Spain’s housing market cools in 2026: key insights and opportunities for 2027
In 2026 Spain’s housing market is entering a cooling phase: transaction volumes are decreasing and price growth is slowing, yet still positive (around 8 %). A structural shortage of supply and higher Euribor rates tighten financing, creating windows for well‑funded buyers and investors seeking quality assets at less‑inflated prices.
What is driving the cooling of Spain’s housing market?
Recent data from Idealista, the Bank of Spain and CBRE show that 2026 records:
- Transactions: a 6 % drop compared with 2025.

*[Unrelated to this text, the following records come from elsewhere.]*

@[simp] theorem State.waitFor_cur (s : State) (x : Cond) : (s.waitFor x).cur = { s.cur with life := .here (.waiting (.again x)) } := rfl
@[simp] theorem State.waitFor_stage (s : State) (x : Cond) : (s.waitFor x).stage = s.stage := rfl
@[simp] theorem State.waitFor_fuses (s : State) (x : Cond) : (s.waitFor x).fuses = s.fuses := rfl
@[simp] theorem State.waitFor_signed (s : State) (x : Cond) : (s.waitFor x).signed = s.signed := rfl
@[simp] theorem State.waitFor_sigFailed (s : State) (x : Cond) : (s.waitFor x).sigFailed = s.sigFailed := rfl
@[simp] theorem State.waitFor_linkUp (s : State) (x : Cond) : (s.waitFor x).linkUp = s.linkUp := rfl
@[simp] theorem State.waitFor_clock (s : State) (x : Cond) : (s.waitFor x).clock = s.clock := rfl
@[simp] theorem State.waitFor_time (s : State) (x : Cond) : (s.waitFor x).time = s.time := rfl
@[simp] theorem State.waitFor_alarm (s : State) (x : Cond) : (s.waitFor x).alarm = s.alarm := rfl
@[simp] theorem State.waitFor_alarmAt (s : State) (x : Cond) : (s.waitFor x).alarmAt = s.alarmAt := rfl
@[simp] theorem State.waitFor_erasePol (s : State) (x : Cond) : (s.waitFor x).erasePol = s.erasePol := rfl
@[simp] theorem State.waitFor_diesHeld (s : State) (x : Cond) : (s.waitFor x).diesHeld = s.diesHeld := rfl
@[simp] theorem State.waitFor_hbm (s : State) (x : Cond) : (s.waitFor x).hbm = s.hbm := rfl
@[simp] theorem State.waitFor_bringUp (s : State) (x : Cond) : (s.waitFor x).bringUp = s.bringUp := rfl
@[simp] theorem State.waitFor_portsDown (s : State) (x : Cond) : (s.waitFor x).portsDown = s.portsDown := rfl
@[simp] theorem State.waitFor_flits (s : State) (x : Cond) : (s.waitFor x).flits = s.flits := rfl
@[simp] theorem State.waitFor_replays (s : State) (x : Cond) : (s.waitFor x).replays = s.replays := rfl
@[simp] theorem State.waitFor_mem (s : State) (x : Cond) : (s.waitFor x).mem = s.mem := rfl
@[simp] theorem State.waitFor_lineKeys (s : State) (x : Cond) : (s.waitFor x).lineKeys = s.lineKeys := rfl
@[simp] theorem State.waitFor_badLines (s : State) (x : Cond) : (s.waitFor x).badLines = s.badLines := rfl
@[simp] theorem State.waitFor_regions (s : State) (x : Cond) : (s.waitFor x).regions = s.regions := rfl
@[simp] theorem State.waitFor_hostMem (s : State) (x : Cond) : (s.waitFor x).hostMem = s.hostMem := rfl
@[simp] theorem State.waitFor_hostReply (s : State) (x : Cond) : (s.waitFor x).hostReply = s.hostReply := rfl
@[simp] theorem State.waitFor_msix (s : State) (x : Cond) : (s.waitFor x).msix = s.msix := rfl
@[simp] theorem State.waitFor_partReq (s : State) (x : Cond) : (s.waitFor x).partReq = s.partReq := rfl
@[simp] theorem State.waitFor_partStat (s : State) (x : Cond) : (s.waitFor x).partStat = s.partStat := rfl
@[simp] theorem State.waitFor_restoreStat (s : State) (x : Cond) : (s.waitFor x).restoreStat = s.restoreStat := rfl
@[simp] theorem State.waitFor_pfReplay (s : State) (x : Cond) : (s.waitFor x).pfReplay = s.pfReplay := rfl
@[simp] theorem State.waitFor_pfTerminal (s : State) (x : Cond) : (s.waitFor x).pfTerminal = s.pfTerminal := rfl
@[simp] theorem State.waitFor_atsDone (s : State) (x : Cond) : (s.waitFor x).atsDone = s.atsDone := rfl
@[simp] theorem State.waitFor_weights (s : State) (x : Cond) : (s.waitFor x).weights = s.weights := rfl
@[simp] theorem State.waitFor_scrubbed (s : State) (x : Cond) : (s.waitFor x).scrubbed = s.scrubbed := rfl
@[simp] theorem State.waitFor_mail (s : State) (x : Cond) : (s.waitFor x).mail = s.mail := rfl
@[simp] theorem State.waitFor_scanReply (s : State) (x : Cond) : (s.waitFor x).scanReply = s.scanReply := rfl
@[simp] theorem State.waitFor_cuts (s : State) (x : Cond) : (s.waitFor x).cuts = s.cuts := rfl
@[simp] theorem State.waitFor_markers (s : State) (x : Cond) : (s.waitFor x).markers = s.markers := rfl
@[simp] theorem State.waitFor_tokens (s : State) (x : Cond) : (s.waitFor x).tokens = s.tokens := rfl
@[simp] theorem State.waitFor_draws (s : State) (x : Cond) : (s.waitFor x).draws = s.draws := rfl
@[simp] theorem State.waitFor_free (s : State) (x : Cond) : (s.waitFor x).free = s.free := rfl
@[simp] theorem State.waitFor_devRegs (s : State) (x : Cond) : (s.waitFor x).devRegs = s.devRegs := rfl
@[simp] theorem State.waitFor_agenda (s : State) (x : Cond) : (s.waitFor x).agenda = s.agenda := rfl
@[simp] theorem State.waitFor_parts (s : State) (x : Cond) : (s.waitFor x).parts = s.parts := rfl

- Price growth: +8 % YoY, far below the +15 % of the previous year.
- Euribor: around 4 %, raising the average mortgage cost.
The structural shortage of housing remains the main driver. Spain still needs roughly 800 k dwellings, yet the supply stays “very low”, with fewer than 140 k new starts in 2025 and slow permitting processes.

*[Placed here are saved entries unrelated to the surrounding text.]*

-- ==== Sys2Proof/Laws/PerInstr.lean ====
section
/-! SUPPORT. One lemma for each instruction: its word carries an opcode that R58's map defines; an event of the
device has no word. -/

namespace Sys2Proof.Laws

open Sys2Proof.Machine

/-! ### The top bits of a word -/

theorem guard_enc_lt (g : Guard) : g.enc < 16 := by
  have := g.p.isLt
  unfold Guard.enc
  split <;> omega

theorem opnd_enc_lt (o : Opnd) : o.enc < 256 := by
  cases o with
  | reg n => have := n.isLt; simp only [Opnd.enc]; omega
  | inc q => have := q.isLt; simp only [Opnd.enc]; omega
  | str q => have := q.isLt; simp only [Opnd.enc]; omega

theorem ty_num_lt (t : Ty) : t.num < 16 := by cases t <;> decide

theorem clamp_enc_lt (c : Clamp) : c.enc < 4 := by cases c <;> decide

theorem mod_enc_lt (m : SrcMod) : m.enc < 4 := by
  unfold SrcMod.enc
  split <;> split <;> omega

theorem space_enc_lt (x : Space) : x.enc < 4 := by cases x <;> decide

theorem order_enc_lt (x : Order) : x.enc < 4 := by cases x <;> decide

theorem scope_enc_lt (x : Scope) : x.enc < 4 := by cases x <;> decide

/-- Class and opcode of a code (R45). -/
def codeTop (c : Code) : Nat × Nat :=
  match c with
  | .reg op _ => (0, op)
  | .imm op _ => (1, op)
  | .mem op _ => (2, op)
  | .ctl op _ => (3, op)

theorem word_top (c : Code) (h : (codeTop c).2 < 1024) :
    c.word.toNat / 2 ^ 52 = (codeTop c).1 * 1024 + (codeTop c).2 := by
  cases c with
  | reg op x =>
    have := guard_enc_lt x.g; have := ty_num_lt x.t; have := opnd_enc_lt x.dst; have := clamp_enc_lt x.clamp
    have := x.scale.isLt; have := opnd_enc_lt x.s1; have := opnd_enc_lt x.s2; have := opnd_enc_lt x.s3
    have := mod_enc_lt x.m1; have := mod_enc_lt x.m2; have := mod_enc_lt x.m3
    simp only [codeTop] at h ⊢
    simp only [Code.word, BitVec.toNat_ofNat]
    omega
  | imm op x =>
    have := guard_enc_lt x.g; have := ty_num_lt x.t; have := opnd_enc_lt x.dst; have := opnd_enc_lt x.src
    have := x.imm.isLt
    simp only [codeTop] at h ⊢
    simp only [Code.word, BitVec.toNat_ofNat]
    omega
  | mem op x =>
    have := guard_enc_lt x.g; have := ty_num_lt x.t; have := opnd_enc_lt x.data; have := opnd_enc_lt x.base
    have := x.off.isLt; have := space_enc_lt x.space; have := order_enc_lt x.order; have := scope_enc_lt x.scope
    simp only [codeTop] at h ⊢
    simp only [Code.word, BitVec.toNat_ofNat]
    omega
  | ctl op x =>
    have := guard_enc_lt x.g; have := x.table.isLt; have := x.key.isLt; have := x.ind.isLt; have := x.subop.isLt
    simp only [codeTop] at h ⊢
    simp only [Code.word, BitVec.toNat_ofNat]
    omega

/-- The class and the opcode of a word are those of its code. -/
theorem word_fields (c : Code) (h : (codeTop c).2 < 1024) :
    (c.word.extractLsb' 62 2).toNat = (codeTop c).1 ∧ (c.word.extractLsb' 52 10).toNat = (codeTop c).2 := by
  have ht := word_top c h
  have hc : (codeTop c).1 < 4 := by cases c <;> simp [codeTop]
  simp only [BitVec.extractLsb'_toNat, Nat.shiftRight_eq_div_pow]
  omega

/-! ### The family -/

namespace Encodes

/-- The word of an instruction, if it has one, carries an opcode of R58's map. -/
def Statement (i : Instr) : Prop :=
  ∀ w, encode i = some w → definedOpcode (w.extractLsb' 62 2).toNat (w.extractLsb' 52 10).toNat = true

theorem of_code {i : Instr} (c : Code) (n : Nat × Nat) (h : i.code = some c) (hn : codeTop c = n)
    (hop : n.2 < 1024) (hd : definedOpcode n.1 n.2 = true) : Statement i := by
  subst hn
  intro w hw
  have hw' : c.word = w := by simpa [encode, h] using hw
  have ht := word_fields c hop
  rw [← hw', ht.1, ht.2]
  exact hd

theorem of_event {i : Instr} (h : i.code = none) : Statement i := by
  intro w hw
  simp [encode, h] at hw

Implications for buyers and sellers
Buyers. Less competition makes negotiations easier, but higher financing costs demand larger deposits or fixed‑rate mortgages.
Sellers. The urgency to sell lessens. Using professional staging, energy certificates and highlighting resale potential becomes essential.
Opportunities for investors in 2026‑2027
- Access to premium‑quality assets in Madrid, Barcelona and Seville at marginally lower prices.
- Growing institutional interest in logistics and mixed‑use developments, which continue to show strong occupancy.
- Potential to renegotiate lease rates in offices and retail where vacancy in CBDs is below 5 %.